Each server requires its own entry in .mcp.json or ~/.claude/settings.json, creating configuration complexity and startup overhead.

Problem Statement

How do we simplify MCP configuration from 8 separate server entries to a single endpoint while maintaining modularity, performance, and backward compatibility?

Requirements

Must-Have:

Single MCP endpoint replacing 8 separate configurations
Backward-compatible tool names (no namespace prefixes)
Lazy loading — backends loaded only when their tools are first called
Dynamic routing — tool calls forwarded to correct backend

Should-Have:

CLI mode for diagnostics (list tools, show stats)
Error wrapping with backend context
Predefined tool fallbacks when dynamic loading fails

Nice-to-Have:

Backend health monitoring
Tool call analytics
Hot reload of backend modules

Decision Drivers

Configuration Complexity

C1: 8 MCP server entries in settings.json is unwieldy
C2: Each new MCP server adds another config entry
C3: Users must maintain correct paths for all 8 servers

Performance

P1: Loading all 8 backends at startup wastes memory
P2: Most sessions use only 2-3 backends
P3: Lazy loading keeps startup time under 1 second

Maintainability

M1: Individual servers remain independently testable
M2: New backends can be added without modifying existing code
M3: Backend failures should be isolated (one crash doesn't affect others)

Considered Options

Option A: Namespace-Based Aggregation

Description: Prefix tool names with backend name (e.g., call_graph.get_callers).

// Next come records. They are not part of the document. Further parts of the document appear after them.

/-- A tile of a band leaves the brush with its record (R23, R28, R32, R158 to R177). -/
def State.tileClose (s : State) (e : Nat) (f : Frame) (cf : CondFrame) (tile : Nat) (rows : List BrushRow) (damaged : Bool) : State :=
  let cols := max 1 (f.width / 64)
  let x0 := 64 * (tile % cols)
  let band := tile / cols
  let sites := tileSites rows x0
  let samples := sites.map fun p => p.2.2.1
  let data := samples.flatMap (le 2)
  let hits := (sites.filter fun p => p.2.2.2.1).map fun p => p.1 + 32768 * p.2.1
  let kept := (sites.filter fun p => p.2.2.2.2).length
  let out : FusedTile := { easel := e, serial := f.serial, tile := tile,
                           record := tileRecord (crc32c data) (5 + 2 * b2n damaged) tile 0, data := data }
  let t := (s.bump F.COND_CNT_detected e 0 hits.length).bump F.COND_CNT_uncorrectable e 0 kept
  let t1 := t.updCondFrame e f.serial fun c => { c with hits := c.hits ++ hits, fuse := addFuse c.fuse (tileFuse rows x0) }
  let t2 := t1.statTile e f.serial f.width f.height x0 (32 * band) samples damaged
  let t3 := t2.whenB damaged fun s => s.tileHurt e f.serial
  let weak := ((List.range 32).flatMap fun j => s.weakChannels e f cf (32 * band + j)).eraseDups
  let t4 := t3.whenB (f.blackSource == 2) fun s => s.reportWeak e cf weak
  { t4 with brush := { t4.brush with fused := t4.brush.fused ++ [out], live := out :: t4.brush.live,
                                     closed := (e, f.serial, tile) :: t4.brush.closed } }

/-- TILE_CLOSE (R23, R24, R36, R151, R152, R169): brushes of the half are powered; a band of which no row came in makes no tile, and with the row source the tile waits for
B(c). seen: what the brush read in place of the link tile, none for the tile as it was formed. A link tile whose intake CRC fails counts
in the easel's intake and is damaged. -/
def execTileClose (e serial tile : Nat) (seen : Option (List Byte)) (s : State) : Out :=
  match s.frame e serial, s.condFrame e serial with
  | some f, some cf =>
    let band := tile / max 1 (f.width / 64)
    let here := s.link.rows.filter fun r => r.easel == e && r.serial == serial && !r.ob && r.index / 32 == band
    if !s.brush.taken.contains (e, serial, band) || s.brush.closed.contains (e, serial, tile) || here.isEmpty
        || decide (f.height / 32 ≤ band) || (f.blackSource == 1 && cf.black.isNone) || s.brushesOut (band % 2) || s.brushes (band % 2) == 0 then .next s
    else
      let whole := (List.range 32).all fun j => here.any fun r => r.index == 32 * band + j && !r.bad
      let crcOk := match seen with | none => true | some l => crc32c l == crc32c (s.linkTile e f tile)
      let t := s.whenB (!crcOk) fun s => s.countUp (.intakeCrc e)
      .next (t.tileClose e f cf tile (readRows (s.bandRows e f cf band) tile seen) (!whole || !crcOk)).viewsRun
  | _, _ => .next s

/-- CANVAS_WRITE_DONE (R70, R281): the tile and its record are readable in the frame's slot, and the pictures in progress go on (R449). -/
def execCanvasWriteDone (e serial tile : Nat) (s : State) : Out :=
  let mine := fun x : FusedTile => x.easel == e && x.serial == serial && x.tile == tile
  match s.brush.fused.find? mine with
  | none => .next s
  | some x =>
    let t : State := { s with brush := { s.brush with fused := s.brush.fused.filter fun y => !mine y } }
    match t.slotOf e serial with
    | none => .next t
    | some k =>
      let c := t.canvas e
      let t1 := (t.put (c.tileAddr k tile) x.data).put (c.recAddr k tile) x.record
      .next ({ t1 with brush := { t1.brush with readable := t1.brush.readable ++ [(e, serial, tile)] } } : State).viewsRun

/-! ### View pictures -/

/-- VIEW_PICTURE_START (R192, R220, R222, R285, R448): a view takes the next free ring slot for a picture of a frame and offers it to the
stream contexts, or drops it. In canvas mode the colour path holds the frame's slot. -/
def execViewPictureStart (v serial : Nat) (s : State) : Out :=
  let e := s.viewEaselOf v serial
  match s.frame e serial with
  | none => .next s
  | some f =>
    let canvas := match s.statFrame e serial with | some g => regOn g.pal F.PAL_CTRL_source e | none => false
    let slot := s.slotOf e serial
    if !s.viewMay v e f || (canvas && slot.isNone) then .next s
    else
      let r := s.pictureStart v e f
      let t := match r.2 with | some k => r.1.sketchOffer v k e f | none => r.1
      match slot with
      | some k => .next (t.whenB (canvas && t.pictured e serial) fun s => (s.takeHold e k 0 .colour).takeHold e k 1 .colour).viewsRun
      | none => .next t.viewsRun

/-! ### Settle notices -/

/-- Bound tickets learn what became of their target (R143). -/
def State.ticketNotice (s : State) (e serial : Nat) : State :=
  match s.frame e serial with
  | none => s
  | some f =>
    let st := if f.st = .scraped then St.TARGET_LOST else if f.st = .damaged then St.TARGET_DAMAGED else 0
    (s.updEasel e fun x => { x with bound := x.bound.map fun b =>
      if b.target = serial ∧ b.outcome.isNone then { b with outcome := some st } else b }).ticketCheck e

/-- The canvas slot of a frame (R153, R283): SETTLED, or SCRAPED with the colour path's reads given up. -/
def State.canvasNotice (s : State) (e serial : Nat) : State :=
  match s.frame e serial, s.slotOf e serial with
  | some f, some k =>
    if f.st = .scraped then
      let t := s.updSlot e k fun x => { x with st := .scraped, holds := x.holds.filter fun y => y.2 ≠ .colour }
      ({ t with brush := { t.brush with fused := t.brush.fused.filter fun y => !(y.easel == e && y.serial == serial) } }).slotCheck e k
    else (s.updSlot e k fun x => { x with st := .settled }).slotCheck e k
  | _, _ => s

/-- What a consumer does with a settle notice (R153). -/
def State.notice (s : State) (c : Consumer) (e serial : Nat) : State :=
  match c with
  | .ticket => s.ticketNotice e serial
  | .column => s.columnNotice e serial
  | .stats => s.statsNotice e serial
  | .view => s.viewNotice e serial
  | .canvas => s.canvasNotice e serial
  | .packer => s.packNotice e serial
  | .magazine => s.storeNotice e serial
  | .barrow => s.barrowNotice e serial
  | .sketch => s.sketchNotice e serial
  | .raster => s.rasterNotice e serial
  | .sender => s.senderNotice e serial

/-- SETTLE_NOTICE (R153): the consumer takes the notice of a frame that was broadcast to it. -/
def execSettleNotice (c : Consumer) (e serial : Nat) (s : State) : Out :=
  if s.notices.contains (c, e, serial) then
    .next (({ s with notices := s.notices.erase (c, e, serial) }).notice c e serial)
  else .next s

Pros: Clear tool provenance, no name collisions Cons: Breaking change — all existing tool references must be updated

Rejected: Breaking backward compatibility is unacceptable.

Option B: Single Gateway with Lazy Loading (SELECTED)

Description: Single MCP server that routes tool calls to lazily-loaded backend modules using a tool→backend registry.

Pros:

Single configuration entry
Backward-compatible tool names
Lazy loading minimizes memory
Backend isolation via independent module loading

Cons:

Additional routing layer
Must maintain tool→backend mapping

Selected: Best balance of simplicity, performance, and compatibility.

Option C: Process-Level Multiplexer

Description: Spawn backend servers as child processes and proxy MCP messages.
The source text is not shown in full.